■ What the task asks ■
Reproduce exactly the lines from the top of the records below through the line holding "### Translation -/".
--- START ---
-- ==== Sys2Proof/Machine/MemEvents.lean ====
section
/-! DEFINITION. What the memory side does with accesses in flight: translation (R452), performing (R381 to R395),
delivering (R196), publishing (R394), beads (R200), monitors (R212) and prefetches (R206). -/

namespace Sys2Proof.Machine

/-- An access of a transaction of a warp. -/
def State.acc? (s : State) (wid tid i : Nat) : Option (Txn × Acc) :=
  ((s.warp wid).txn? tid).bind (fun t => (t.accs[i]?).map (fun a => (t, a)))

/-- Replaces an access; a finished transaction goes. -/
def State.putAcc (s : State) (wid : Nat) (t : Txn) (i : Nat) (a : Acc) : State :=
  s.modWarp wid (fun w => w.putTxn (t.setAcc i a))

/-! ### Translation -/

/-- An earlier access of the lane in the run to the access's 64 KiB granule may still meet its fault, which the later one is to
share (R197). -/
def granuleWaits (w : Warp) (t : Txn) (a : Acc) (open_ : Txn → Acc → Bool) : Bool :=
  w.txns.any (fun u => u.runId == t.runId && u.accs.any (fun b =>
    (decide (u.id < t.id) || (u.id == t.id && decide (b.part < a.part))) && b.lane == a.lane && b.sp == .global
      && b.key / 65536 == a.key / 65536 && open_ u b))

/-- An access to global memory is still to be translated. -/
def untranslated (s : State) (w : Warp) (t : Txn) (a : Acc) : Bool :=
  a.sp == .global && a.st == .issued && (a.xl == .none || a.xl == .wait || a.xl == .asked) && !deferredBy s w t a.lane

/-- MTU_WALK (R452, R453, R193): the access is translated, or learns its fault, or its host page is asked for (R478); accesses of a
lane's run to one granule in program order (R197). -/
def execMtuWalk (wid tid i : Nat) (s : State) : Out :=
  match s.acc? wid tid i with
  | none => .next s
  | some (t, a) =>
    let w := s.warp wid
    let ctx := s.ctx (s.block w.block).ctx
    if !untranslated s w t a || granuleWaits w t a (untranslated s w) then .next s
    else
      match granuleFault s w t a with
      | some (k, v) => .next (s.putAcc wid t i { a with xl := .fault k v })
      | none =>
        let s1 := if a.xl == .none then s.walkFor w.core ctx a.key else tlbFill s (dieOf w.core) ctx a.key
        match translate s (dieOf w.core) ctx a.key (accNeed t) with
        | .loc l =>
          if Config.deviceBytes ≤ l && l < peerBase then .fault .noSuchMemory
          else .next (s1.putAcc wid t i { a with xl := if poisoned s l a.n then .fault .poison 0 else .loc l })
        | .asked => .next (askAts (s1.putAcc wid t i { a with xl := .asked }) (dieOf w.core) ctx a.key)
        | .fault k v => .next (tellBad (s1.putAcc wid t i { a with xl := .fault k v }) ctx a.key)
        | x => .next (s1.putAcc wid t i { a with xl := x })

/-! ### Loads -/

/-- Earlier atomics of the core to the location that have not been performed (R382). -/
def olderAtomics (w : Warp) (t : Txn) (a : Acc) : Bool :=
  w.txns.any (fun u => decide (u.id < t.id) && u.kind.writes && !u.kind.isStore && u.accs.any (fun b => b.st == .issued && b.overlaps a))

/-- A CAUSAL load that its die's L2 does not hold travels behind the updates that its die sent before it (R399). -/
def causalWaits (s : State) (w : Warp) (t : Txn) (a : Acc) : Bool :=
  let d := s.die (dieOf w.core)
  let before := fun (u : CUpd) => match u.src with | .lane _ id _ => decide (id < t.id) | .job _ _ => true
  t.dom == .causal && a.sp == .global && !(a.spans.all (fun x => d.l2.lines.any (fun l => l.line == x.1 / 128))) && d.upd.any before

/-- What stands in its core before a load is performed there or leaves it (R382, R384, R390). -/
def loadFree (s : State) (w : Warp) (t : Txn) (a : Acc) : Bool :=
  a.st == .issued && a.ready && orderOk w t a && !deferredBy s w t a.lane && !olderReads w t a && !olderAtomics w t a
    && !queueBlocks s w t a

/-- A load may be performed now. -/
def loadReady (s : State) (w : Warp) (t : Txn) (a : Acc) : Bool :=
  loadFree s w t a && (l1Hit s w t a || (levelOk s w.core t.dom a false && !(usesL1 t a && unackedLine s w.core a) && !causalWaits s w t a))

/-- What stands in its core before a write leaves it (R382, R384, R394, R395). -/
def writeFree (s : State) (w : Warp) (t : Txn) (a : Acc) : Bool :=
  t.kind.writes && a.st == .issued && a.ready && orderOk w t a && !deferredBy s w t a.lane
    && !olderWrites s w t a && !olderReads w t a && releaseDrains s w t

/-- A write may be performed now. A CAUSAL atomic comes after its die's updates, which may be its lane's earlier stores or what
the lane has read (R204, R391, R392). -/
def writeReady (s : State) (w : Warp) (t : Txn) (a : Acc) : Bool :=
  writeFree s w t a && levelOk s w.core t.dom a true
    && (t.kind.isStore || t.dom != .causal || a.sp != .global || (s.die (dieOf w.core)).upd.isEmpty)

/-- An access that has left its core for the coherent level meets a line that is held, and the directory demands its publish
(R394). -/
def meetHeld (s : State) (w : Warp) (a : Acc) : State :=
  if a.sp == .global && heldElsewhere s (some w.core) a.place a.n then demandLines s (some w.core) a.place a.n else s

/-! ### The arbiter of a core's port -/

/-- The class of an access that wants its core's port now (R401): an acknowledgement 2, an atomic's old value 3, a request
by its domain. What stays in the core, or hits its L1, wants no port. -/
def portClass (s : State) (w : Warp) (t : Txn) (a : Acc) : Option Nat :=
  let class_ := match t.dom with | .sc | .tso => 4 | .causal | .rc => 5 | .bulk => 6
  if a.local w.core then none
  else if a.st == .performed then
    if ackInOrder s w t a then some (match t.kind with | .store | .atomic _ _ true => 2 | _ => 3) else none
  else
    match t.kind with
    | .store | .atomic .. => if writeReady s w t a then some class_ else none
    | .fence .. => none
    | _ => if loadReady s w t a && !l1Hit s w t a then some class_ else none

/-- The accesses of a core that stand at its port beside one, by warp, transaction and name, with their classes: those that
have lost there, and of the others that want it those that a free value puts there (R401, log 73). -/
def portRivals (s : State) (core : Nat) (me : Nat × Nat × Nat) : List ((Nat × Nat × Nat) × Acc × Nat) :=
  (coreWarps s core).flatMap (fun w => w.txns.flatMap (fun t => t.accs.filterMap (fun a =>
    let id := (w.id, t.id, a.name)
    let there := a.lost != 0 || (Config.unknown64 (s.ctr * 256 + 250)).getLsbD ((t.id + a.name) % 64)
    if id == me || a.st == .done || !there then none else (portClass s w t a).map (fun c => (id, a, c)))))

/-- An access that has lost 256 arbitrations in a row. -/
def Acc.aged (a : Acc) : Bool := decide (256 ≤ a.lost)

/-- One of two accesses at a port is served before the other (R401). -/
def portBefore (a : Acc) (ca : Nat) (b : Acc) (cb : Nat) : Bool := (a.aged && !b.aged) || (a.aged == b.aged && decide (ca < cb))

/-- The arbitration for an access's way through its core's port (R401): none while another goes first; else the others there
have lost once more. -/
def portTurn (s : State) (wid tid i : Nat) : Option State :=
  match s.acc? wid tid i with
  | none => some s
  | some (t, a) =>
    let w := s.warp wid
    match portClass s w t a with
    | none => some s
    | some c =>
      let me := (wid, tid, a.name)
      let rivals := portRivals s w.core me
      if rivals.any (fun x => portBefore x.2.1 x.2.2 a c) then none
      else if rivals.isEmpty && a.lost = 0 then some s
      else
        let lose := fun (v : Warp) (u : Txn) (b : Acc) =>
          let id := (v.id, u.id, b.name)
          if id == me then { b with lost := 0 } else if rivals.any (fun x => x.1 == id) then { b with lost := b.lost + 1 } else b
        let txn := fun (v : Warp) (u : Txn) => { u with accs := u.accs.map (lose v u) }
        some { s with warps := s.warps.map (fun v => if v.core == w.core then { v with txns := v.txns.map (txn v) } else v) }

/-- What an access does at its turn at the port. -/
def atPort (f : State → Out) (wid tid i : Nat) (s : State) : Out :=
  match portTurn s wid tid i with
  | some s1 => f s1
  | none => .next s.bump

/-- The lanes that wait at an LDREC. -/
def recWaiters (w : Warp) (t : Txn) : Option Group :=
  w.groups.find? (fun g => match g.wait with | some (.issued _ _ a) => g.cur == some t.f && a.a.toNat == t.id | _ => false)

/-- A completed lane of a transaction delivers (R196, R211, R215). -/
def deliverDone (s : State) (wid : Nat) (t : Txn) (l : Nat) : State :=
  let w := s.warp wid
  if w.live = 0 then s
  else
    match t.kind with
    | .load => deliverLane s wid t l (laneValue t l)
    | .atomic _ _ red => if red then s else deliverLane s wid t l (laneValue t l)
    | .ldrec b =>
      let x := laneValue t l
      if recordOk x then s.modWarp wid (fun w => { w with rf := { w.rf with b := cset w.rf.b 0 b (BitVec.ofNat 256 x) } })
      else
        match recWaiters w t with
        | some g => takeTrap s wid g.pos t.f 0 ((lanesOf (t.mask &&& g.mask)).map (fun l => (l, .illegal)))
        | none => s
    | .monitor => armMonitor s wid t (t.accs.headD default)
    | .store | .fill _ | .fence .. => s

/-- An access's data has arrived: when the lane's last one has, the lane delivers, and an acquire takes
effect (R191). -/
def arrive (s : State) (wid : Nat) (t : Txn) (i : Nat) (a : Acc) : State :=
  let t1 := t.setAcc i { a with st := .done }
  let s1 := if (t1.of a.lane).all (fun b => b.st == .done) then acquireDone (deliverDone s wid t1 a.lane) (s.warp wid).core t1 a.lane else s
  s1.modWarp wid (fun w => w.putTxn { t1 with drop := ((w.txn? t.id).map (·.drop)).getD t1.drop })

/-- A load is performed and its data arrives; an atomic's or a local access's value, read before, arrives. -/
def loadArrival (wid tid i : Nat) (s : State) : Out :=
  match s.acc? wid tid i with
  | none => .next s
  | some (t, a) =>
    let w := s.warp wid
    let ctx := (s.block w.block).ctx
    match t.kind with
    | .store | .fence .. => .next s
    | .atomic _ _ true => .next s
    | .atomic op wd false =>
      if a.st ≠ .performed || !ackInOrder s w t a then .next s
      else
        let x := atomVal op wd a.got a.data a.cmp
        let s1 := s.modCore w.core (fun k => if a.sp == .global then k.l1write ctx a.key a.n x else k)
        .next (arrive s1 wid t i a)
    | _ =>
      if a.st = .performed then .next (arrive s wid t i a)
      else if !loadReady s w t a then .next (if loadFree s w t a && !l1Hit s w t a then meetHeld s w a else s)
      else
        match granuleFault s w t a with
        | some (k, v) => .next (s.putAcc wid t i { a with xl := .fault k v })
        | none =>
          if a.sp == .global && !l1Hit s w t a && poisoned s a.place a.n then .next (s.putAcc wid t i { a with xl := .fault .poison 0 })
          else
            let a1 := { a with got := loadVal s w t a (usesL1 t a) }
            let s1 := if usesL1 t a then l1After s w t a else touchAcc s w.core t a
            .next (match t.kind with
              | .fill _ => s1.bump.modWarp wid (fun w => { w with txns := w.txns.map (fun u => if u.id == tid then u.setAcc i { a1 with st := .done } else u) })
              | _ => arrive s1.bump wid t i a1)

/-- LOAD_DATA_ARRIVAL (R196, R364, R401). -/
def execLoadDataArrival (wid tid i : Nat) (s : State) : Out := atPort (loadArrival wid tid i) wid tid i s

/-! ### Stores and atomics -/

/-- A store or an atomic is performed at its home; a CAUSAL store at its die's causal home. -/
def storeDrain (wid tid i : Nat) (s : State) : Out :=
  match s.acc? wid tid i with
  | none => .next s
  | some (t, a) =>
    let w := s.warp wid
    if !writeReady s w t a then .next (if writeFree s w t a then meetHeld s w a else s)
    else
      match granuleFault s w t a with
      | some (k, v) => .next (s.putAcc wid t i { a with xl := .fault k v })
      | none =>
        if a.sp == .global && poisoned s a.place a.n then .next (s.putAcc wid t i { a with xl := .fault .poison 0 })
        else
          let s0 := (touchAcc s w.core t a).bump
          match t.kind with
          | .atomic op wd _ =>
            let old := homeRead s0 wid a
            .next ((homeWrite s0 wid a (atomVal op wd old a.data a.cmp)).putAcc wid t i { a with got := old, st := .performed })
          | _ =>
            if t.dom == .causal && a.sp == .global then
              .next ((causalStore s0 wid t a).putAcc wid t i { a with st := .causal })
            else .next ((homeWrite s0 wid a a.data).putAcc wid t i { a with st := .performed })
--- END ---
■ Your response ■
-- ==== Sys2Proof/Machine/MemEvents.lean ====
section
/-! DEFINITION. What the memory side does with accesses in flight: translation (R452), performing (R381 to R395),
delivering (R196), publishing (R394), beads (R200), monitors (R212) and prefetches (R206). -/

namespace Sys2Proof.Machine

/-- An access of a transaction of a warp. -/
def State.acc? (s : State) (wid tid i : Nat) : Option (Txn × Acc) :=
  ((s.warp wid).txn? tid).bind (fun t => (t.accs[i]?).map (fun a => (t, a)))

/-- Replaces an access; a finished transaction goes. -/
def State.putAcc (s : State) (wid : Nat) (t : Txn) (i : Nat) (a : Acc) : State :=
  s.modWarp wid (fun w => w.putTxn (t.setAcc i a))

/-! ### Translation -/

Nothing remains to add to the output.